Не далее как сегодня утром Якушка злорадно мечтал: «Посмотрю, наместник, как ты улыбаться будешь, когда руки за спину заломят!» Но вот свершилось: бредёт наместник поперёк двора, спотыкается, руки связаны за спиной ремнями, а радости у Якушки нет...

Из-за частокола донёсся отчаянный женский крик.

И сразу Якушку будто по сердцу резануло: «Как Милава? »

Якушка сунул копьё кому-то из дружинников, выбежал за ворота.

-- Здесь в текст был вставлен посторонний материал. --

-- ==== Sys2Proof/Machine/Walks.lean ====
section
/-! DEFINITION. The walker of a die, page faults and their resolution, and translation invalidations
(R174, R239 to R245). -/

namespace Sys2Proof.Machine

/-! ### Walks (R242) -/

/-- An entry enters a translation cache of 2,048; a full one gives up the entry at an index. -/
def Core.fill (k : Core) (e : TlbEntry) (evict : Nat) : Core :=
  if k.tlb.contains e then k
  else if k.tlb.length < 2048 then { k with tlb := k.tlb ++ [e] }
  else { k with tlb := k.tlb.eraseIdx (evict % k.tlb.length) ++ [e] }

/-- The wave still waits at issue on the core from which it asked. -/
def State.asks (s : State) (die : Nat) (q : WalkReq) : Bool :=
  match s.waves.get q.wave with
  | some w => w.die == die && w.core == q.core && !w.saved && (w.phase == .starting || w.phase == .active)
  | none => false

/-- What a request's lanes meet when they are translated anew: lane, cause and reason, address; in a page whose walk has
just failed, that walk's reason. -/
def State.retranslate (s : State) (c : Nat) (q : WalkReq) (failed : Option (Nat × Nat)) :
    List (Nat × (Cause × Nat) × DWord) :=
  q.vas.filterMap fun p =>
    match failed, s.translateNow c p.2 q.need with
    | some (page, reason), r =>
      if p.2.toNat / 65536 = page then some (p.1, (.pageFault, reason), p.2)
      else match r with
        | .bad e why => some (p.1, (e, why), p.2)
        | _ => none
    | none, .bad e why => some (p.1, (e, why), p.2)
    | none, _ => none

/-- The fault that a failed walk brings to a request: one for the instruction, of its lowest faulting lane, and none
where a lane meets PERMISSION, which the instruction raises first, or where the wave has one already (R245, R367). -/
def State.requestFault (s : State) (die c page reason : Nat) (q : WalkReq) : State :=
  let bad := s.retranslate c q (some (page, reason))
  if (bad.any fun b => b.2.1.1 == .permission) || (s.core die q.core).stall.any fun p => p.req.wave == q.wave then s
  else
    match bad with
    | [] => s
    | b :: _ => s.pageFault die ⟨c, q, b.2.1.2, b.2.2⟩

/-- An error that the walker of a die has met in an entry is reported (R249). -/
def State.walkError (s : State) (die c : Nat) (va : DWord) (memErr : Option Nat) : State :=
  if s.walkMeets c va memErr then s.uncorrectable { cause := .uncorrectable, ctx := c, die := die, flags := 2 } 4 else s

/-- TRANSLATION_WALK_DONE (R241, R242, R249): the cores that asked receive the entry, or take the fault. An error may stand in
one byte of the entries on the path: the walk ends at its entry at the latest. Of the walks waiting, the first 64 are under
way. -/
def execTranslationWalkDone (die idx evict : Nat) (memErr : Option Nat) (s : State) : Host.Outcome State Fault Refusal :=
  match if idx < 64 then (s.die die).walks[idx]? else none with
  | none => .next s
  | some k =>
    let s := s.updDie die fun d => { d with walks := d.walks.eraseIdx idx }
    let va := BitVec.ofNat 64 (k.page * 65536)
    let r := s.walkBy k.ctx va memErr
    let s := s.walkError die k.ctx va memErr
    match r with
    | .ok e => .next (k.reqs.foldl (fun s q => s.updCore die q.core fun c => c.fill e evict) s)
    | .error reason => .next ((k.reqs.filter (s.asks die)).foldl (fun s q => s.requestFault die k.ctx k.page reason q) s)

/-! ### Page faults (R174, R245) -/

/-- The instruction at the wave's PC, whose window checks are behind it as it waits for its page, is one that exposes its
block (R308). -/
def State.exposesHere (s : State) (w : Wave) (x : WCtx) : Bool :=
  match decodeBytes (s.fetch w x) with
  | .ok (.cpyo _ _ _ _ _ _ arr, _) => (arrwCause w x arr).isNone
  | .ok (.tdrain .., _) | .ok (.crootcas .., _) | .ok (.ccopyout .., _) => true
  | _ => false

/-- A fault that Curator reports as unresolvable is delivered at the instruction (R174, R367); one that is found to be
resolved already costs a fresh walk and nothing more. -/
def State.unresolved (s : State) (p : PageStall) : State :=
  match s.waves.get p.req.wave with
  | none => s
  | some w =>
    match s.wctx w with
    | none => s
    | some x =>
      let bad := s.retranslate p.ctx p.req (if p.reason = 5 then some (p.va.toNat / 65536, 5) else none)
      match worstCause (bad.map fun b => (b.1, b.2.1.1, b.2.2)) with
      | none => s
      | some c =>
        let reason := ((bad.find? fun b => b.2.1.1 == c.1).map fun b => b.2.1.2).getD 0
        (s.expose w (s.exposesHere w x)).deliver p.req.wave w x c.1 c.2.1 c.2.2 (BitVec.ofNat 32 reason)

/-- PAGE_FAULT_RESOLUTION (R174): Curator resolves a core's oldest fault, or reports that it cannot; while
dispatch is frozen the core stays stalled, until a restarted Curator takes what it finds (R377). -/
def execPageFaultResolution (die core : Nat) (resolved : Bool) (s : State) : Host.Outcome State Fault Refusal :=
  match (s.core die core).stall with
  | [] => .next s
  | p :: rest =>
    if s.frozen && s.taking.isNone then .next s
    else
    let s := s.updCore die core fun k => { k with stall := rest }
    .next (if resolved then s else if s.asks die p.req then s.unresolved p else s)

/-! ### Invalidations (R243, R244) -/

/-- The entry maps an address of a range of a context; no range is the whole space. -/
def TlbEntry.hit (e : TlbEntry) (c : Nat) (range : Option (BitVec 64 × BitVec 64)) : Bool :=
  e.ctx == c && match range with
  | none => true
  | some r => decide (e.va ≤ r.2.toNat) && decide (r.1.toNat < e.va + e.size)

/-- TRANSLATION_INVALIDATION (R243): the range is given by its first and last address. -/
def execTranslationInvalidation (ctx : Nat) (range : Option (BitVec 64 × BitVec 64)) (s : State) :
    Host.Outcome State Fault Refusal :=
  .next { s with invalidations := s.invalidations ++ [⟨ctx, range⟩] }

/-- A copy that translated in the range has not had its tag count fall. -/
def State.copiesUnder (s : State) (v : Invalidation) : Bool :=
  s.waves.any fun e =>
    (match s.wctx e.2 with
      | some x => x.grid.ctx == v.ctx
      | none => false) &&
    e.2.copies.any fun c => (c.kind == .load || c.kind == .store) && c.lanes.any fun l =>
      l.pa.isSome && match v.range with
      | none => true
      | some r => decide (l.va.toNat ≤ r.2.toNat) && decide (r.1.toNat < l.va.toNat + l.bytes)

/-- INVALIDATION_COMPLETE (R243): no translation cache holds an entry of the range. -/
def execInvalidationComplete (idx : Nat) (s : State) : Host.Outcome State Fault Refusal :=
  match s.invalidations[idx]? with
  | none => .next s
  | some v =>
    if s.copiesUnder v then .next s
    else
      .next ({ s with
        invalidations := s.invalidations.eraseIdx idx
        cores := s.cores.map fun (e : Nat × Core) => (e.1, { e.2 with tlb := e.2.tlb.filter fun t => !t.hit v.ctx v.range }) }.report
          .invalidationDone)

end Sys2Proof.Machine
end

Бой в городе уже закончился. Московские ратники неторопливо проходили по улицам. Коломейцев почти не было видно: притаились, попрятались по своим дворам. А в извилистом переулочке, который вёл к Милавиному двору, и москвичей не было — совсем пусто.

Якушка свернул за угол и чуть не столкнулся с рослым человеком, закутанным в плащ. Хищно блеснул под усами знакомый Якушке оскал. «Сотник наместника!»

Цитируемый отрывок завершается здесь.